Data to use START

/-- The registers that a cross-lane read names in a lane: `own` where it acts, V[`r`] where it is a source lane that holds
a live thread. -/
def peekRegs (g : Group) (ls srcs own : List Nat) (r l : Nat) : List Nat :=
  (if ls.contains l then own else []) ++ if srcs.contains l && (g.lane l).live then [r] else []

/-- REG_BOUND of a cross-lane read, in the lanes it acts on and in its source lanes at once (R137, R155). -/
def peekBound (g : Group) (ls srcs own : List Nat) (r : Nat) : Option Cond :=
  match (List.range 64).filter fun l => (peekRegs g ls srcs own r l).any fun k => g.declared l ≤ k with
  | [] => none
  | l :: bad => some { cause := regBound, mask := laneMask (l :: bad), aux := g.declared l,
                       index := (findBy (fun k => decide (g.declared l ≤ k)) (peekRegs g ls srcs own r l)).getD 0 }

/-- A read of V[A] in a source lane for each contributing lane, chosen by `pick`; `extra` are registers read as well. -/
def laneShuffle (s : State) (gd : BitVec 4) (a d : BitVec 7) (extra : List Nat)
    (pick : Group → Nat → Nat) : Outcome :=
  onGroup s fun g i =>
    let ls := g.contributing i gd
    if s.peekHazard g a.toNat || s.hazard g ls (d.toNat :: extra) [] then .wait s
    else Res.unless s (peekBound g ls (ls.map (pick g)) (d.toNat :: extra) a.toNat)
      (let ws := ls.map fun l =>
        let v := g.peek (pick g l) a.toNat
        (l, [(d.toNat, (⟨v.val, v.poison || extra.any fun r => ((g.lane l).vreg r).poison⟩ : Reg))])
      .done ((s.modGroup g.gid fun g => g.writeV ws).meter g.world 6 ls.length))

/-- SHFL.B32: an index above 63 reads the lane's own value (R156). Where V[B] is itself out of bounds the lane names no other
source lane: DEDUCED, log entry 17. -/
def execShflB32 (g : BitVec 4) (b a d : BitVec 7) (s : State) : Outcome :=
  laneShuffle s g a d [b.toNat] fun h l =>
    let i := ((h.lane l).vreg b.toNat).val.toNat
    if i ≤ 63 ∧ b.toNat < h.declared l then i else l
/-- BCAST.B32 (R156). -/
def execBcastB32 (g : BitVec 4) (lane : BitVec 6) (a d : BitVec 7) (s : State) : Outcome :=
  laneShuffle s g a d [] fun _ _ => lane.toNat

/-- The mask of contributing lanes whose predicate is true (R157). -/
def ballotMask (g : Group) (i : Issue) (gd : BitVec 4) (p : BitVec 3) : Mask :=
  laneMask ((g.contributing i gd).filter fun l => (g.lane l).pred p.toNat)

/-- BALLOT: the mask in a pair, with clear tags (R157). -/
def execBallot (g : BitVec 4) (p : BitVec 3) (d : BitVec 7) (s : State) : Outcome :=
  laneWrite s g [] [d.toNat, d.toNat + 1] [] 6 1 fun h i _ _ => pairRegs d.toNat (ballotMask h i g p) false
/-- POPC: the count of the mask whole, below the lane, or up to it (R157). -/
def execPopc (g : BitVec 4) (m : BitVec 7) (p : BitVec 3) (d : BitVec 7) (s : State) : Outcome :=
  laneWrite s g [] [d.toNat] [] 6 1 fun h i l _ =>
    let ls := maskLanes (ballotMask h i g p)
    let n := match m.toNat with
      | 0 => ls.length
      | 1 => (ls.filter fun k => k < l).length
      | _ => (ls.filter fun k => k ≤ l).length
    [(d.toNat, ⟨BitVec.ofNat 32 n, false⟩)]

Data to use END
Data to use START

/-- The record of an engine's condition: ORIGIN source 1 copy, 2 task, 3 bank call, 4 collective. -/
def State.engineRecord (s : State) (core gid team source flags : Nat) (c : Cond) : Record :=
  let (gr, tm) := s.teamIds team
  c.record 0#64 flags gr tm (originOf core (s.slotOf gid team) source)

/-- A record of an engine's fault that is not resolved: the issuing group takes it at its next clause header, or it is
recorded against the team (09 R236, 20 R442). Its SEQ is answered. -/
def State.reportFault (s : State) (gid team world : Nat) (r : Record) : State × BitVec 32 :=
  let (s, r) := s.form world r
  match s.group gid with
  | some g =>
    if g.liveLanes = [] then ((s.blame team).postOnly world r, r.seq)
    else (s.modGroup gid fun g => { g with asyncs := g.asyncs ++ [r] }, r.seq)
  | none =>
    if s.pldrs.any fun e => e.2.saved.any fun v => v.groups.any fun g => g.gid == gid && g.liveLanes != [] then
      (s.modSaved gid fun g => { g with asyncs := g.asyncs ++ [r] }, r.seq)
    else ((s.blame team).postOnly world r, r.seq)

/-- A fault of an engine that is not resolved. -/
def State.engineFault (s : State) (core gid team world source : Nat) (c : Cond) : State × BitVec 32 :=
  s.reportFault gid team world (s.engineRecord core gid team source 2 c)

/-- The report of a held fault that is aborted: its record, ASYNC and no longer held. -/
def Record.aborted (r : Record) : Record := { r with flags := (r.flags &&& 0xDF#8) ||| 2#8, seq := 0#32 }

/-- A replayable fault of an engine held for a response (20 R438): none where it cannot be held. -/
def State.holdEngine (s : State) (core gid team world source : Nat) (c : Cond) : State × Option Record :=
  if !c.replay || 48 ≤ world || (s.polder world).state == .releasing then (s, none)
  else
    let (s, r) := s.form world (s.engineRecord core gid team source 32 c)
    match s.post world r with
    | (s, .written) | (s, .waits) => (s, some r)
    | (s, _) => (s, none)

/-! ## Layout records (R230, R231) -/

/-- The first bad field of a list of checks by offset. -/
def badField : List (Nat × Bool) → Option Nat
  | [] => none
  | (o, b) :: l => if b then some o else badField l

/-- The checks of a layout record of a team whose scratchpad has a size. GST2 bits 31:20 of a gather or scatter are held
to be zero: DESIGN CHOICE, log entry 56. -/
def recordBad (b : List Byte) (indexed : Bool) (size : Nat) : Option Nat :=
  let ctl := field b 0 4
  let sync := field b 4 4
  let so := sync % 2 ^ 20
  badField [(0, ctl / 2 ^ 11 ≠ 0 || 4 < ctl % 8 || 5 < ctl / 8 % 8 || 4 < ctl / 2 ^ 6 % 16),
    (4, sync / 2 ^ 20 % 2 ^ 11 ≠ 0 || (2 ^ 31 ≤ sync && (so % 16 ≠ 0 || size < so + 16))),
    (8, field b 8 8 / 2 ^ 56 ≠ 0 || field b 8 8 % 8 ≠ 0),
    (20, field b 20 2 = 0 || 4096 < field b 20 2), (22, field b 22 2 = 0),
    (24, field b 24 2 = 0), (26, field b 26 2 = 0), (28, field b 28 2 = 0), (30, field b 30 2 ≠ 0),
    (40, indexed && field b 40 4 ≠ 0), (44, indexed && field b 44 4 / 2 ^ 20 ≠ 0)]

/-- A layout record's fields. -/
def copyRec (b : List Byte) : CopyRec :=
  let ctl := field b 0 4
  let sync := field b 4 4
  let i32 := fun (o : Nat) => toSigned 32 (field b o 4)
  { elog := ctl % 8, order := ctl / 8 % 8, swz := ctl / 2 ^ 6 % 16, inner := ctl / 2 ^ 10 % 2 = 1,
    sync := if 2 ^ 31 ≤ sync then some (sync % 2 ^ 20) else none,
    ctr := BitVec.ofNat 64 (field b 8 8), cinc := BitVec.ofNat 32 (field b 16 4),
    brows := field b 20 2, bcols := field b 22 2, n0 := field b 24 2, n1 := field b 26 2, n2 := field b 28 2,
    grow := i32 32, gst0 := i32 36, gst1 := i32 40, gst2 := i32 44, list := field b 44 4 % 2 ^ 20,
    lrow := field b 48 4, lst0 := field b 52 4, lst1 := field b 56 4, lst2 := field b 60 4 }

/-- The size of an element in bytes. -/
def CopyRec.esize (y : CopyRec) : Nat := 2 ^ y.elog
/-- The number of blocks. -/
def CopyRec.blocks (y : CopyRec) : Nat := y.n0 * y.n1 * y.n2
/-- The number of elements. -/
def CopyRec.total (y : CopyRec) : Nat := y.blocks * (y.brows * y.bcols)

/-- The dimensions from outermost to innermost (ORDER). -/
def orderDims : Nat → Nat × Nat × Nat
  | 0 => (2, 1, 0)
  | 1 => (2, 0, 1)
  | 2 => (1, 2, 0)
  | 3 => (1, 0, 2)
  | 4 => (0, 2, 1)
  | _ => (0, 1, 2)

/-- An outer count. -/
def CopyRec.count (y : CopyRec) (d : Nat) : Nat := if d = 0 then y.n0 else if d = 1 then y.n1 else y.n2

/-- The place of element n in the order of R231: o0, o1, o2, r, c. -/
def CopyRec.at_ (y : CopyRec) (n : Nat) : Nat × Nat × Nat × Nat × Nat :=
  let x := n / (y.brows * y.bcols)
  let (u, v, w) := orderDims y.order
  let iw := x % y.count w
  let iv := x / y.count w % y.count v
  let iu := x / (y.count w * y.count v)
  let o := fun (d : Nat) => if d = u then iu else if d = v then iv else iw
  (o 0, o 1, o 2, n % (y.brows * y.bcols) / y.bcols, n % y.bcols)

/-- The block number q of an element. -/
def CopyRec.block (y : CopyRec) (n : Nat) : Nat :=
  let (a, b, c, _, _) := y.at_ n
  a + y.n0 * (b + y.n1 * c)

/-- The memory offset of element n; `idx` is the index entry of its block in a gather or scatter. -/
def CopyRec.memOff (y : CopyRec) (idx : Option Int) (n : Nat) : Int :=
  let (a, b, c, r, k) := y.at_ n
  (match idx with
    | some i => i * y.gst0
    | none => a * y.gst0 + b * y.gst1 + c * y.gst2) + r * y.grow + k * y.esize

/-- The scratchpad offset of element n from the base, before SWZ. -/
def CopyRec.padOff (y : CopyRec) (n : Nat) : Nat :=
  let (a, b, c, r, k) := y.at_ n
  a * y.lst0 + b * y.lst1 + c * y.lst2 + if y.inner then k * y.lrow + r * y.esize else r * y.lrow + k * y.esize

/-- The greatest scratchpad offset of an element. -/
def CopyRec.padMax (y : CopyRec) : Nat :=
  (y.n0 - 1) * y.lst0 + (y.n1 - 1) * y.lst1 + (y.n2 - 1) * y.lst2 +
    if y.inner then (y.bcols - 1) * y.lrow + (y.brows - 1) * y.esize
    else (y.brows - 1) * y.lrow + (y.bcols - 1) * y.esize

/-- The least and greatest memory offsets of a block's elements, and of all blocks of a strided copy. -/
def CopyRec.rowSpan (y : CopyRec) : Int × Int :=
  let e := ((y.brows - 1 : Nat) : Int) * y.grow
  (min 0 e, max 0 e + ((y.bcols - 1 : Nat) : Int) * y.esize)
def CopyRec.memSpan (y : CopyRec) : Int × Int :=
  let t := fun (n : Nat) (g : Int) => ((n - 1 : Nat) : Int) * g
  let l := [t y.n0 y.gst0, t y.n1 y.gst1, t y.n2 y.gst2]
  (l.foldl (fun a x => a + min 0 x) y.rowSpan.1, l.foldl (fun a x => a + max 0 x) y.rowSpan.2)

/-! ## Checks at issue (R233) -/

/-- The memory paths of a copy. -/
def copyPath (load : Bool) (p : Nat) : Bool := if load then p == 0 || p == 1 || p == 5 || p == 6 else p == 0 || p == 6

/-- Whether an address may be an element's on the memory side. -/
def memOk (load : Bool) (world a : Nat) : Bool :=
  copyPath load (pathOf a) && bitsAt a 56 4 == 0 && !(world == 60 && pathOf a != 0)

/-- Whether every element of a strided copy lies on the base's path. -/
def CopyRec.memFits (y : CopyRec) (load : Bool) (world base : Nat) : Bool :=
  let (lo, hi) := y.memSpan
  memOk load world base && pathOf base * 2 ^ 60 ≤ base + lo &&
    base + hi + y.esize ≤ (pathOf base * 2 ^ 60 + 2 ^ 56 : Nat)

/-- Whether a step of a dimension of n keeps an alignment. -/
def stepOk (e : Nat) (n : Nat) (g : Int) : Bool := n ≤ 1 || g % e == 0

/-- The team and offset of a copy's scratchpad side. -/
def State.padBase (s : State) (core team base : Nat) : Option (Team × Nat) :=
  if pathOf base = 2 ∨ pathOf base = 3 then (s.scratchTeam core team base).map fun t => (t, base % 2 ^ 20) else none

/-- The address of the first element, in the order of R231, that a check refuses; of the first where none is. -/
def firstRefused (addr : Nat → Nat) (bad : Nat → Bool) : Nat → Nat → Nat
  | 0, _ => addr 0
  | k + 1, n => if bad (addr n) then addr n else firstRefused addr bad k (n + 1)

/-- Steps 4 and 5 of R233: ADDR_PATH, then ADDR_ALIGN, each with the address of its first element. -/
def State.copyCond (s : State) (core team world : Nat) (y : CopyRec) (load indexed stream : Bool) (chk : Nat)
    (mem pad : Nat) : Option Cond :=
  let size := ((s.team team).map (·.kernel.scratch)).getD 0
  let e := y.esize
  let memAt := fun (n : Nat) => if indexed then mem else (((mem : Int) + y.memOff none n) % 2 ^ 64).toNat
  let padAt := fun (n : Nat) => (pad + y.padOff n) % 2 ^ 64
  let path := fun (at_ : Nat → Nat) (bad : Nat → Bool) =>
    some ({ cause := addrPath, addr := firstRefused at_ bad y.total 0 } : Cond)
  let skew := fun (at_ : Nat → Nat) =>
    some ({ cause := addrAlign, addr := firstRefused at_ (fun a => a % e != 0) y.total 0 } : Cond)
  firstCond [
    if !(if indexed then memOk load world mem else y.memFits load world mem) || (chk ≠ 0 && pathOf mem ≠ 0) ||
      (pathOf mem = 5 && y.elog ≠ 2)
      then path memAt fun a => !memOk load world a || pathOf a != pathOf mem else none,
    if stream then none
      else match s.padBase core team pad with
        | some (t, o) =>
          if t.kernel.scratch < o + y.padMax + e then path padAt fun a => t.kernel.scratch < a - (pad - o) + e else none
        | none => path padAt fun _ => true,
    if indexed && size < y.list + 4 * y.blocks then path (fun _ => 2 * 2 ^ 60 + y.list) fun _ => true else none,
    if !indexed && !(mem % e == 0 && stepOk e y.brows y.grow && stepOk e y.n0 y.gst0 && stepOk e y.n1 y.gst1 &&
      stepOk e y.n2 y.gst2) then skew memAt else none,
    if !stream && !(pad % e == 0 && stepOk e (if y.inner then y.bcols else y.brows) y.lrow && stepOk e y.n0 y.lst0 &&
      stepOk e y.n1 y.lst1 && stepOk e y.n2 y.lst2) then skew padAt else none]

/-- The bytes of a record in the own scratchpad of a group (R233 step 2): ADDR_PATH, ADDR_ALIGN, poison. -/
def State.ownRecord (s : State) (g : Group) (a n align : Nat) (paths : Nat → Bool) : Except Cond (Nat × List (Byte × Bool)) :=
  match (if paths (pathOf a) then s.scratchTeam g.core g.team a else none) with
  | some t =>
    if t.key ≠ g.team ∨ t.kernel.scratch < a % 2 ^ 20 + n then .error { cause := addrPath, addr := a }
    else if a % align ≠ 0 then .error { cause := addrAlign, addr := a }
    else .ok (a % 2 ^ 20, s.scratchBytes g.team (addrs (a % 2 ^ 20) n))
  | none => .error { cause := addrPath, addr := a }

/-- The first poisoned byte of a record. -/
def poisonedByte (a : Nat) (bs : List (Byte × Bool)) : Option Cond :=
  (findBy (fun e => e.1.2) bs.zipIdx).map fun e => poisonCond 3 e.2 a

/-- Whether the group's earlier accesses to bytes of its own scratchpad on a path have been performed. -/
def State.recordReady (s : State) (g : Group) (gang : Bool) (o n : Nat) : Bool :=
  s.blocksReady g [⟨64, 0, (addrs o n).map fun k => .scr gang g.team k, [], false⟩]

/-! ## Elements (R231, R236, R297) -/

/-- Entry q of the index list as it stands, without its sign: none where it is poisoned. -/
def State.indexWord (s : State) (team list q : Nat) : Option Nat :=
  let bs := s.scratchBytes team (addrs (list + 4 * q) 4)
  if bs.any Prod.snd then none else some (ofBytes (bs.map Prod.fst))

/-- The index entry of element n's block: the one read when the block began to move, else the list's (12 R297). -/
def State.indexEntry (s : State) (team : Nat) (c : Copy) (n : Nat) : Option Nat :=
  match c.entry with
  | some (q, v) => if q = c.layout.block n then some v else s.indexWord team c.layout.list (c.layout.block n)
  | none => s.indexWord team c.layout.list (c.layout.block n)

Data to use END
Data to use START

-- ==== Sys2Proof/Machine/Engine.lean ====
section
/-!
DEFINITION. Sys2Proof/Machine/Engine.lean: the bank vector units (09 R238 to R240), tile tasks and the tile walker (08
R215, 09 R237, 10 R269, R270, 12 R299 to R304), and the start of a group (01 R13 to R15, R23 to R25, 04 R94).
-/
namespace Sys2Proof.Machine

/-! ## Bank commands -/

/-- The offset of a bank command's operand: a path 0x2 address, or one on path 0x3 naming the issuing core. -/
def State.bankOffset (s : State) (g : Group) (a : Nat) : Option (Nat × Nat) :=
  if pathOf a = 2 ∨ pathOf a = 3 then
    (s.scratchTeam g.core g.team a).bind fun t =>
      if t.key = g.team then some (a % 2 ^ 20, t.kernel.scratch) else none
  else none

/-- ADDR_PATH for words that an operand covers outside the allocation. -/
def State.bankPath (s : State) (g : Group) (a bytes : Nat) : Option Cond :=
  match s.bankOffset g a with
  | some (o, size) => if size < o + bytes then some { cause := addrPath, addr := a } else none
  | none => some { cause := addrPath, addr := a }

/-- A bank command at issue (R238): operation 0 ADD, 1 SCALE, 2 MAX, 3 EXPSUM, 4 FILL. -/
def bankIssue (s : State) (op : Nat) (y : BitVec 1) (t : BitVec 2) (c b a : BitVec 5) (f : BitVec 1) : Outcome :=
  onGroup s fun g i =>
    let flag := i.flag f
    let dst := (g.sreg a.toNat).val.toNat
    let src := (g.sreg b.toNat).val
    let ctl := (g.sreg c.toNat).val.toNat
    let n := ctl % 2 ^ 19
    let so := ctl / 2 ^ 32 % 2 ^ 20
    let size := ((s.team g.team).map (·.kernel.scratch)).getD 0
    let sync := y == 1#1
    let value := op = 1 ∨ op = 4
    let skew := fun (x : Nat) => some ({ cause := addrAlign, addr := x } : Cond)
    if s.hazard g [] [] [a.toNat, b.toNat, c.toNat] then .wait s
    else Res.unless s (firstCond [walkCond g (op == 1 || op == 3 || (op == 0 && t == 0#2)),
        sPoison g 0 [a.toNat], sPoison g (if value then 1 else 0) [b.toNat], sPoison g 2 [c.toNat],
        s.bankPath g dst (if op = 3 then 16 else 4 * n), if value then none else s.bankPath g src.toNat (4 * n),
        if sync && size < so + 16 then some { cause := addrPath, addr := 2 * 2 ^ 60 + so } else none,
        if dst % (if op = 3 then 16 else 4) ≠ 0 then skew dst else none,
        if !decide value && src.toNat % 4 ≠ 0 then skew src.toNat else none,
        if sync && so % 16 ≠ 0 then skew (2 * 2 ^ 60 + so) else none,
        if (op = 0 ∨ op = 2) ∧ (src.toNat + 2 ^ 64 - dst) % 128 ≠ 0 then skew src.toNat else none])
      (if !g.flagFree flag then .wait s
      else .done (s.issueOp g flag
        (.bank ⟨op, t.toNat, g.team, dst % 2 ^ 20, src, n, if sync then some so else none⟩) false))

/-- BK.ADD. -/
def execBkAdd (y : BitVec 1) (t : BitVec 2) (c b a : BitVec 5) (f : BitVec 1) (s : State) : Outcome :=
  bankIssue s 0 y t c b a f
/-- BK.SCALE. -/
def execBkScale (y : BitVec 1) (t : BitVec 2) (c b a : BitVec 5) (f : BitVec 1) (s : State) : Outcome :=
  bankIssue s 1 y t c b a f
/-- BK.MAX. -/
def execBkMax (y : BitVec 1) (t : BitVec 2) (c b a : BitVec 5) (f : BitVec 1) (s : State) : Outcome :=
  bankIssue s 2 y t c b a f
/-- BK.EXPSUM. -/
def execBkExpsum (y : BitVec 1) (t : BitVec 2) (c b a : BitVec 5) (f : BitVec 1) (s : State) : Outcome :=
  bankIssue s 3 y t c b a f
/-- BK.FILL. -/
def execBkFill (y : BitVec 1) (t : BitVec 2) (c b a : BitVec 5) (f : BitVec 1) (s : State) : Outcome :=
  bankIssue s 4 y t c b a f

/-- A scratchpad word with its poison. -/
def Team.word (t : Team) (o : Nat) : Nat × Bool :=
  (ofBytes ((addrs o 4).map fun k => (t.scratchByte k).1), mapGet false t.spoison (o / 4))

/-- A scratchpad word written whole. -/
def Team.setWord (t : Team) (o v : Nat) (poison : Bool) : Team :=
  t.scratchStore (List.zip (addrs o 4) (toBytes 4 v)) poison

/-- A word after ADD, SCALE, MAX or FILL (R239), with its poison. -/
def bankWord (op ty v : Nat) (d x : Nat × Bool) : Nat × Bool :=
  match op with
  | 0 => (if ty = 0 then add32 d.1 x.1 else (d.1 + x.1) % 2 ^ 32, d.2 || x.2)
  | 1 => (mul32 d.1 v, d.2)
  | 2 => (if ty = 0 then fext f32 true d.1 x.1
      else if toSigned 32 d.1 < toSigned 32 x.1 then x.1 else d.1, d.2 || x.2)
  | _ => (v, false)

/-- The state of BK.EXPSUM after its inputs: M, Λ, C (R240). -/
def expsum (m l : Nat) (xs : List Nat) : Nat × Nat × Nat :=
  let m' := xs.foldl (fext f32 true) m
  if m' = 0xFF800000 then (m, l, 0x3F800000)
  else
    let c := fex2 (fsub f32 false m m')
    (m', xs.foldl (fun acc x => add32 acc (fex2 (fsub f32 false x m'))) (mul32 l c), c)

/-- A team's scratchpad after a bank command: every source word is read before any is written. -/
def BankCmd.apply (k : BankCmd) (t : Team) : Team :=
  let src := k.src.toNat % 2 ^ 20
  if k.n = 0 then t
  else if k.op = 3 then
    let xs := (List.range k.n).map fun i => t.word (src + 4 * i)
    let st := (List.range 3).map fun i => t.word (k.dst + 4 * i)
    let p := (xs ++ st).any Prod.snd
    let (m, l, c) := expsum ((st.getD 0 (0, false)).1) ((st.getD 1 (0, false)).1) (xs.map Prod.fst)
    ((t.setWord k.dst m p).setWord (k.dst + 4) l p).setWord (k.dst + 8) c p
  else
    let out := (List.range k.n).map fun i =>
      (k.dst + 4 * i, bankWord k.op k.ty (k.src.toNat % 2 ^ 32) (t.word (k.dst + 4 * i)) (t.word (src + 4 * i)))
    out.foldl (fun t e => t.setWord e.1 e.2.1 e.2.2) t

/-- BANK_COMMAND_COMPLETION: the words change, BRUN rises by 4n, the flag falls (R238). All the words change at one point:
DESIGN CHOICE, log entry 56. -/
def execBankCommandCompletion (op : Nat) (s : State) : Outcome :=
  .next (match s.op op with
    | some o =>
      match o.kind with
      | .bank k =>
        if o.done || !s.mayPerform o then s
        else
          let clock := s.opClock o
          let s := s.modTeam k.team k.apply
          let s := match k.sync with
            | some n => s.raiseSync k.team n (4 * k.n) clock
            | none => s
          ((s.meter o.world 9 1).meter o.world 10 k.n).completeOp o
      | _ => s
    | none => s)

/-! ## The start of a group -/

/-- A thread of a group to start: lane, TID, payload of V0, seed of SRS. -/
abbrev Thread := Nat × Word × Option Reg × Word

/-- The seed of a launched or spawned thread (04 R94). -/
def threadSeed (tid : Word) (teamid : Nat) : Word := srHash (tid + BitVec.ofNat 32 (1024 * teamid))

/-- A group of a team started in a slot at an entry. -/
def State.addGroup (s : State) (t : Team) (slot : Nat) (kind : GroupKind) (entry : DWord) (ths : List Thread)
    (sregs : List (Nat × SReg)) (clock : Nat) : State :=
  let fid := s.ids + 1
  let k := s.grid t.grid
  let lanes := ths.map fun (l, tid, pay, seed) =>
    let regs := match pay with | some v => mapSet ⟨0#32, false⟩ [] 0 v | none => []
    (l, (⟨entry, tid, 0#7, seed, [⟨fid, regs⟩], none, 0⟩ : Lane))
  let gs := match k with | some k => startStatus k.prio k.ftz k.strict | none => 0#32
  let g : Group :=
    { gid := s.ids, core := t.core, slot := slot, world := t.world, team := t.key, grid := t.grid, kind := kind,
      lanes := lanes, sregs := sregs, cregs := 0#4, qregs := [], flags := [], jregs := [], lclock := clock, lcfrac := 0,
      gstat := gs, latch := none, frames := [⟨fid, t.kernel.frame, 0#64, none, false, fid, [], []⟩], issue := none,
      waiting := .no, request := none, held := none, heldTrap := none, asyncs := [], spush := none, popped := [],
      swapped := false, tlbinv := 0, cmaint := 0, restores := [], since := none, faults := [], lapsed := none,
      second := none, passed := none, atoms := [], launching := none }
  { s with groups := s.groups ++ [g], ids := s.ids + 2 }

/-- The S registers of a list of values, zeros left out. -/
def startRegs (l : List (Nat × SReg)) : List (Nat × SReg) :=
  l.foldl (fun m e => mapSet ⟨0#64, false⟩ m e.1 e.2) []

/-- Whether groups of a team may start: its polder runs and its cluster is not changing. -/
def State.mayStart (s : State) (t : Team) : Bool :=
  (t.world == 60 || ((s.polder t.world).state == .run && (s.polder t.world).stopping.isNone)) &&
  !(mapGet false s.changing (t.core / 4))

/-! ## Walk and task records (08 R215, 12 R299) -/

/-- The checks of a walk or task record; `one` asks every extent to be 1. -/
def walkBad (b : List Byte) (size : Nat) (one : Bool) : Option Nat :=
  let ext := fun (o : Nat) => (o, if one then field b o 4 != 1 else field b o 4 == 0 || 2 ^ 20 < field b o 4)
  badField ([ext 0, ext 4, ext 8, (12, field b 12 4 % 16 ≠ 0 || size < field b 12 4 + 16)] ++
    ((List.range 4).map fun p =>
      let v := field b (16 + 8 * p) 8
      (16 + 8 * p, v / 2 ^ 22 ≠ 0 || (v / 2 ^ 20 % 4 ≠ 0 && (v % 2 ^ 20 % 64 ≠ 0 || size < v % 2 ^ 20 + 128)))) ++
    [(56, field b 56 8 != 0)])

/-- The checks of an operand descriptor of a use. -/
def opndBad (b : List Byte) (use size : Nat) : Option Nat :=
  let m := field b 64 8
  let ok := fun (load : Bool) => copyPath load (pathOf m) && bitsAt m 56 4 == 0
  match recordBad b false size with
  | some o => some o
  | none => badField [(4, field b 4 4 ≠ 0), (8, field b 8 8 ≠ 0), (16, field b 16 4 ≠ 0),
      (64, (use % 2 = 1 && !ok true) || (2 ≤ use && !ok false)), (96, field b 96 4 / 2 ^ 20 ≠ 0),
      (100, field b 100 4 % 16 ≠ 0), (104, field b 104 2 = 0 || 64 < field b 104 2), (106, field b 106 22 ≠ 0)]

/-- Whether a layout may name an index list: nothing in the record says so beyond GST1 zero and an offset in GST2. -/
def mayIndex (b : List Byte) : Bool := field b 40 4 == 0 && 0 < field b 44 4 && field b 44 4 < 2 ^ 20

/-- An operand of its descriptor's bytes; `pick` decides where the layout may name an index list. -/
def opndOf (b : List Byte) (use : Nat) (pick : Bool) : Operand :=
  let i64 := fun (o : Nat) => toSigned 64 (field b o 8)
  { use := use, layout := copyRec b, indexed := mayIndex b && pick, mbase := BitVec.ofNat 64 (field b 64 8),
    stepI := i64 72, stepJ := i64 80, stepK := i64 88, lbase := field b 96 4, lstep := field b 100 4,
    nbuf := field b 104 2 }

Data to use END

Of all the entries above, retype exactly the lines from the line with "let sync := y == 1#1" to the line with "sPoison g 0", both included, and no others.

• **Solved exercise**
    let sync := y == 1#1
    let value := op = 1 ∨ op = 4
    let skew := fun (x : Nat) => some ({ cause := addrAlign, addr := x } : Cond)
    if s.hazard g [] [] [a.toNat, b.toNat, c.toNat] then .wait s
    else Res.unless s (firstCond [walkCond g (op == 1 || op == 3 || (op == 0 && t == 0#2)),
        sPoison g 0 [a.toNat], sPoison g (if value then 1 else 0) [b.toNat], sPoison g 2 [c.toNat],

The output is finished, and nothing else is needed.